East Valley of the Kings, Luxor, Egypt
(Harry Burton / The Griffith Institute)
This sight was the culmination of many years of labor for archaeologist and Egyptologist Howard Carter and his backer George Herbert, 5th Earl of Carnarvon. After years of fruitless excavation, the discovery of the tomb of the boy pharaoh Tutankhamun came during the very last season of digging that Carnarvon was prepared to fund.
On November 4, at the derelict site of an earlier dig, Carter’s team stumbled upon a step. The following day, the step had become a stairway, leading to a door. Carter wired Carnarvon, and on November 26, the two broke through the doorway. There then followed an eight-year-long process of deconstructing the tomb and its contents.

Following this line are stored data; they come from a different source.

/-- FRAME_PERIOD, its audio: the gated samples, the views that the slots' frames carry, the talk buses, the mixes and the stage
outputs, each from the settings as the frame leaves them; the peaks of the 360 metered streams and the clip indications of the views,
the mixes and the outputs. -/
def Obligations.FramePeriodAudio : Prop :=
  ∀ (lanes : List Sample) (stageTalk : Sample) (s : State), s.powered = true → s.Shaped → lanes.length = 64 →
    let u := s.takeDue.closeSlots
    ∃ (t : State) (mixes : List Sample), exec (.framePeriod lanes stageTalk) s = .next t ∧
      (let gated := fun i : Nat =>
        if (u.card (i / 8)).present = true then (nth lanes i 0 * ((t.channel i).gate : Int)).tdiv 64 else 0
      let view := fun (i : Nat) (c : Fin 4) => saturate (applyLevel (t.cell i c).current (gated i))
      let talk := fun b : Bus => match (u.bus b).talker with
        | some .panel => stageTalk
        | some (.desk d) => (u.slot d).samples.talk
        | none => 0
      let level := fun (l : Level) (x : Sample) => if l.on = true then applyLevel l.current x else 0
      let source := fun code : Nat => match sourceOf code with
        | some .none => 0
        | some (.mix m) => nth mixes m 0
        | some (.input n) => view n 0
        | some (.ret d n) => nth (u.slot d).samples.returns n 0
        | some (.bus b) => talk b
        | none => 0
      let raised := fun (peak : Nat) (x : Sample) => if peak < x.natAbs then x.natAbs else peak
      let clipped := fun x : Int => decide (x < -8388608 ∨ 8388607 < x)
      let noPeaks : PerColumn Nat := { c0 := 0, c1 := 0, c2 := 0, c3 := 0 }
      let noClips : PerColumn Bool := { c0 := false, c1 := false, c2 := false, c3 := false }
      (∀ p d i, u.boundTo p = some d → i < 64 → nth (t.sent.get p).inputs i 0 = view i d.column) ∧
      (∀ (i : Nat) (c : Fin 4), i < 64 →
        (nth t.meter.viewPeaks i noPeaks).get c = raised ((nth u.meter.viewPeaks i noPeaks).get c) (view i c) ∧
        (nth t.meter.viewClips i noClips).get c =
          ((nth u.meter.viewClips i noClips).get c || clipped (applyLevel (t.cell i c).current (gated i)))) ∧
      (∀ d n, n < 16 → nth (t.meter.returnPeaks.get d) n 0 =
        raised (nth (u.meter.returnPeaks.get d) n 0) (nth (u.slot d).samples.returns n 0)) ∧
      (∀ p d, u.boundTo p = some d → (t.sent.get p).talk1 = talk .tb1 ∧ (t.sent.get p).talk2 = talk .tb2) ∧
      mixes.length = 24 ∧
      (∀ m, m < 24 →
        let program := sumInts ((List.range 64).map fun j => level ((t.mix m).xp j) (view j 0))
        let master := if (t.mix m).master.current - (t.mix m).duck < -180 then -180
          else (t.mix m).master.current - (t.mix m).duck
        let full := (if (t.mix m).master.on = true then applyLevel master program else 0) +
          (level ((t.mix m).xp 64) (talk .tb1) + level ((t.mix m).xp 65) (talk .tb2))
        nth mixes m 0 = saturate full ∧ (t.mix m).clip = ((u.mix m).clip || clipped full) ∧
        nth t.meter.mixPeaks m 0 = raised (nth u.meter.mixPeaks m 0) (nth mixes m 0)) ∧
      ∀ o, o < 32 →
        let r := t.output o
        let selected := (source r.primary * (r.primaryShare : Int) +
          source (r.fallback.getD 0) * (r.fallbackShare : Int)).tdiv 240
        let content := if r.toneContent = true then toneSample ((r.phase + 47) % 48) else level r.level selected
        nth t.stageOut o 0 = saturate ((content * (r.gate : Int)).tdiv 64) ∧
        r.clip = ((u.output o).clip || clipped ((content * (r.gate : Int)).tdiv 64)) ∧
        nth t.meter.outPeaks o 0 = raised (nth u.meter.outPeaks o 0) (nth t.stageOut o 0) ∧
        nth t.meter.outNone o true = decide (r.selection = .noneAvailable))
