@[simp] theorem State.framePeriod_frame (lanes : List Sample) (stageTalk : Sample) (s : State) :
    (State.framePeriod lanes stageTalk s).powered = s.powered ∧
    (State.framePeriod lanes stageTalk s).pending = s.pending ∧
    (State.framePeriod lanes stageTalk s).unitNumber = s.unitNumber ∧
    (State.framePeriod lanes stageTalk s).memory = s.memory ∧
    (State.framePeriod lanes stageTalk s).config = s.config ∧
    (State.framePeriod lanes stageTalk s).panelReserved = s.panelReserved := by
  unfold State.framePeriod
  try dsimp only
  repeat' split
  all_goals simp

end Sys2Proof.Machine
end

Opening the inner sarcophagus reveals the pharaoh’s mummy, and its magnificent funerary mask of gold. The twenty-four-pound solid gold mask, inlaid with blue glass and semi-precious stones, was placed directly over the mummy. The eyes of the mask are made from lapis lazuli, quartz and obsidian. What you can’t see here is the protection spell carved on the mask’s back and shoulders.

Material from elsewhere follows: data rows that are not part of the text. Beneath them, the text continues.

theorem doRecall (h : KeepsRecords n s₀ s) (sl : SlotId) : KeepsRecords n s₀ (s.doRecall sl).state := by
  have hgroups : KeepsRecords n s₀ (s.recallGroups sl) :=
    h.trans { refl n s with
      shape := fun hs => { hs with
        mixes := (length_mapFrom ..).trans hs.mixes,
        crosspoints := forall_mapFrom _ _ _ (fun k m hm => by
          split
          · exact (length_mapFrom ..).trans hm
          · exact hm) s.mixes 0 hs.crosspoints } }
  unfold State.doRecall
  split
  · exact h
  split
  · exact hgroups
  · exact h

/-- No request's own rule lengthens a queue, so it keeps every record law whatever room there is. -/
theorem perform (h : KeepsRecords n s₀ s) (sl : SlotId) (r : Request) : KeepsRecords n s₀ (s.perform sl r).state := by
  cases r with
  | get first count => exact h.doGet ..
  | set index value echo => exact h.doSet ..
  | windowMatrix s1 s2 m1 m2 echo vs => exact h.doMatrix ..
  | windowRun first echo vs => exact h.doRun ..
  | claim d => exact h.claim ..
  | release d => exact h.release ..
  | forceRelease d => exact h.forceRelease d
  | clearTrespass d => exact h.clearTrespass ..
  | batchOpen => exact h.batchOpen sl
  | batchDrop => exact h.batchDrop sl
  | talkPress b => exact h.talkPress ..
  | talkRelease b => exact h.talkRelease ..
  | rebase first last col => exact h.doRebase ..
  | clearOvers =>
    show KeepsRecords n s₀ (s.doClearOvers sl).state
    unfold State.doClearOvers
    split
    · exact h
    · exact .congr h rfl
  | pathPrefer p => exact h.pathPrefer ..
  | recallSafe => exact h.doRecall sl
  | metersOn => exact h.trans { refl n s with shape := fun hs => { hs with } }
  | metersOff => exact h.trans { refl n s with shape := fun hs => { hs with } }
  | unknown | badBody | describe | batchApply | store | restart => exact h

/-- An answer joins a queue that has room. -/
theorem pushAnswer (h : KeepsRecords n s₀ s) (sl : SlotId) (a : Answer) (hpanel : sl = .panel → s.panelPlaces < n)
    (hdesk : ∀ d, sl = .desk d → (s.lane d).answers.length < n) : KeepsRecords n s₀ (s.pushAnswer sl a) := by
  cases sl with
  | panel =>
    refine h.trans { refl n s with shape := fun hs => { hs with }, panel := le_max_of_le_right ?_ }
    have hroom := hpanel rfl
    simp only [State.panelPlaces] at hroom
    simp only [State.pushAnswer, State.panelPlaces, List.length_append, List.length_singleton]
    omega
  | desk d =>
    refine h.trans { refl n s with shape := fun hs => { hs with }, panel := le_max_left .., answers := fun e => ?_ }
    have hroom := hdesk d rfl
    show (((s.modLane d fun l => { l with answers := l.answers ++ [a] }).lane e).answers).length ≤ _
    rw [State.lane_modLane]
    split
    next he => subst he; simpa using hroom
    · exact le_max_left ..

end KeepsRecords
end Sys2Proof.Machine

namespace Sys2Proof.Machine

/-- A STORE is refused with the state as it is, or accepted with no answer yet. -/
theorem State.store_cases (tag : Byte) (codes : List Nat) (s : State) :
    (∃ c, s.store tag codes = (s, some c)) ∨
      s.config.store = none ∧ s.store tag codes = (s.acceptStore tag codes, none) := by
  unfold State.store
  split
  · exact .inl ⟨_, rfl⟩
  split
  · exact .inl ⟨_, rfl⟩
  next hfree => exact .inr ⟨by simpa using hfree, rfl⟩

‘The day following, November 26, was the day of days, the most wonderful that I have ever lived through and certainly one whose like I can never hope to see again. The decisive moment had arrived. With trembling hands I made a tiny breach in the upper left-hand corner of the door. I inserted the candle and peered in. For a moment – an eternity it must have seemed to the others – I was struck dumb. When Carnarvon inquired, “Can you see anything?” all I could do was get out the words, “Yes, wonderful things.”’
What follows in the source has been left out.